[RECORDS PROVIDED — start]

-- ==== Sys2Proof/Laws/State.lean ====
section
/-! SUPPORT. What each update of the state leaves alone: one lemma per field and update; and contexts after an update. -/

namespace Sys2Proof.Machine

/-! R20. A context replaced. -/

@[simp] theorem setCtx_powered (s : State) (c : Nat) (x : Ctx) : (s.setCtx c x).powered = s.powered := rfl
@[simp] theorem setCtx_cycle (s : State) (c : Nat) (x : Ctx) : (s.setCtx c x).cycle = s.cycle := rfl
@[simp] theorem setCtx_ev (s : State) (c : Nat) (x : Ctx) : (s.setCtx c x).ev = s.ev := rfl
@[simp] theorem setCtx_inputs (s : State) (c : Nat) (x : Ctx) : (s.setCtx c x).inputs = s.inputs := rfl
@[simp] theorem setCtx_agenda (s : State) (c : Nat) (x : Ctx) : (s.setCtx c x).agenda = s.agenda := rfl
@[simp] theorem setCtx_delays (s : State) (c : Nat) (x : Ctx) : (s.setCtx c x).delays = s.delays := rfl
@[simp] theorem setCtx_free (s : State) (c : Nat) (x : Ctx) : (s.setCtx c x).free = s.free := rfl
@[simp] theorem setCtx_iss (s : State) (c : Nat) (x : Ctx) : (s.setCtx c x).iss = s.iss := rfl
@[simp] theorem setCtx_nextId (s : State) (c : Nat) (x : Ctx) : (s.setCtx c x).nextId = s.nextId := rfl
@[simp] theorem setCtx_cr (s : State) (c : Nat) (x : Ctx) : (s.setCtx c x).cr = s.cr := rfl
@[simp] theorem setCtx_ms (s : State) (c : Nat) (x : Ctx) : (s.setCtx c x).ms = s.ms := rfl
@[simp] theorem setCtx_tm (s : State) (c : Nat) (x : Ctx) : (s.setCtx c x).tm = s.tm := rfl
@[simp] theorem setCtx_en (s : State) (c : Nat) (x : Ctx) : (s.setCtx c x).en = s.en := rfl
@[simp] theorem setCtx_tt (s : State) (c : Nat) (x : Ctx) : (s.setCtx c x).tt = s.tt := rfl
@[simp] theorem setCtx_ho (s : State) (c : Nat) (x : Ctx) : (s.setCtx c x).ho = s.ho := rfl
@[simp] theorem setCtx_rt (s : State) (c : Nat) (x : Ctx) : (s.setCtx c x).rt = s.rt := rfl

/-! A context changed. -/

@[simp] theorem modCtx_powered (s : State) (c : Nat) (f : Ctx → Ctx) : (s.modCtx c f).powered = s.powered := rfl
@[simp] theorem modCtx_cycle (s : State) (c : Nat) (f : Ctx → Ctx) : (s.modCtx c f).cycle = s.cycle := rfl
@[simp] theorem modCtx_ev (s : State) (c : Nat) (f : Ctx → Ctx) : (s.modCtx c f).ev = s.ev := rfl
@[simp] theorem modCtx_inputs (s : State) (c : Nat) (f : Ctx → Ctx) : (s.modCtx c f).inputs = s.inputs := rfl
@[simp] theorem modCtx_agenda (s : State) (c : Nat) (f : Ctx → Ctx) : (s.modCtx c f).agenda = s.agenda := rfl
@[simp] theorem modCtx_delays (s : State) (c : Nat) (f : Ctx → Ctx) : (s.modCtx c f).delays = s.delays := rfl
@[simp] theorem modCtx_free (s : State) (c : Nat) (f : Ctx → Ctx) : (s.modCtx c f).free = s.free := rfl
@[simp] theorem modCtx_iss (s : State) (c : Nat) (f : Ctx → Ctx) : (s.modCtx c f).iss = s.iss := rfl
@[simp] theorem modCtx_nextId (s : State) (c : Nat) (f : Ctx → Ctx) : (s.modCtx c f).nextId = s.nextId := rfl
@[simp] theorem modCtx_cr (s : State) (c : Nat) (f : Ctx → Ctx) : (s.modCtx c f).cr = s.cr := rfl
@[simp] theorem modCtx_ms (s : State) (c : Nat) (f : Ctx → Ctx) : (s.modCtx c f).ms = s.ms := rfl
@[simp] theorem modCtx_tm (s : State) (c : Nat) (f : Ctx → Ctx) : (s.modCtx c f).tm = s.tm := rfl
@[simp] theorem modCtx_en (s : State) (c : Nat) (f : Ctx → Ctx) : (s.modCtx c f).en = s.en := rfl
@[simp] theorem modCtx_tt (s : State) (c : Nat) (f : Ctx → Ctx) : (s.modCtx c f).tt = s.tt := rfl
@[simp] theorem modCtx_ho (s : State) (c : Nat) (f : Ctx → Ctx) : (s.modCtx c f).ho = s.ho := rfl
@[simp] theorem modCtx_rt (s : State) (c : Nat) (f : Ctx → Ctx) : (s.modCtx c f).rt = s.rt := rfl

/-! R22. A core replaced. -/

@[simp] theorem setCore_powered (s : State) (k : Nat) (x : Core) : (s.setCore k x).powered = s.powered := rfl
@[simp] theorem setCore_cycle (s : State) (k : Nat) (x : Core) : (s.setCore k x).cycle = s.cycle := rfl
@[simp] theorem setCore_ev (s : State) (k : Nat) (x : Core) : (s.setCore k x).ev = s.ev := rfl
@[simp] theorem setCore_inputs (s : State) (k : Nat) (x : Core) : (s.setCore k x).inputs = s.inputs := rfl
@[simp] theorem setCore_agenda (s : State) (k : Nat) (x : Core) : (s.setCore k x).agenda = s.agenda := rfl
@[simp] theorem setCore_delays (s : State) (k : Nat) (x : Core) : (s.setCore k x).delays = s.delays := rfl
@[simp] theorem setCore_free (s : State) (k : Nat) (x : Core) : (s.setCore k x).free = s.free := rfl
@[simp] theorem setCore_iss (s : State) (k : Nat) (x : Core) : (s.setCore k x).iss = s.iss := rfl
@[simp] theorem setCore_nextId (s : State) (k : Nat) (x : Core) : (s.setCore k x).nextId = s.nextId := rfl
@[simp] theorem setCore_ctxs (s : State) (k : Nat) (x : Core) : (s.setCore k x).ctxs = s.ctxs := rfl
@[simp] theorem setCore_ms (s : State) (k : Nat) (x : Core) : (s.setCore k x).ms = s.ms := rfl
@[simp] theorem setCore_tm (s : State) (k : Nat) (x : Core) : (s.setCore k x).tm = s.tm := rfl
@[simp] theorem setCore_en (s : State) (k : Nat) (x : Core) : (s.setCore k x).en = s.en := rfl
@[simp] theorem setCore_tt (s : State) (k : Nat) (x : Core) : (s.setCore k x).tt = s.tt := rfl
@[simp] theorem setCore_ho (s : State) (k : Nat) (x : Core) : (s.setCore k x).ho = s.ho := rfl
@[simp] theorem setCore_rt (s : State) (k : Nat) (x : Core) : (s.setCore k x).rt = s.rt := rfl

[RECORDS PROVIDED — finish]

● **EXERCISE GOAL**
Scan the entries above for the line containing "f).free = s.free := rfl", and copy it and all lines after it exactly, down to and including the line containing "f).ms = s.ms := rfl".

● **RESPONSE TO THIS TASK**
@[simp] theorem modCtx_free (s : State) (c : Nat) (f : Ctx → Ctx) : (s.modCtx c f).free = s.free := rfl
@[simp] theorem modCtx_iss (s : State) (c : Nat) (f : Ctx → Ctx) : (s.modCtx c f).iss = s.iss := rfl
@[simp] theorem modCtx_nextId (s : State) (c : Nat) (f : Ctx → Ctx) : (s.modCtx c f).nextId = s.nextId := rfl
@[simp] theorem modCtx_cr (s : State) (c : Nat) (f : Ctx → Ctx) : (s.modCtx c f).cr = s.cr := rfl
@[simp] theorem modCtx_ms (s : State) (c : Nat) (f : Ctx → Ctx) : (s.modCtx c f).ms = s.ms := rfl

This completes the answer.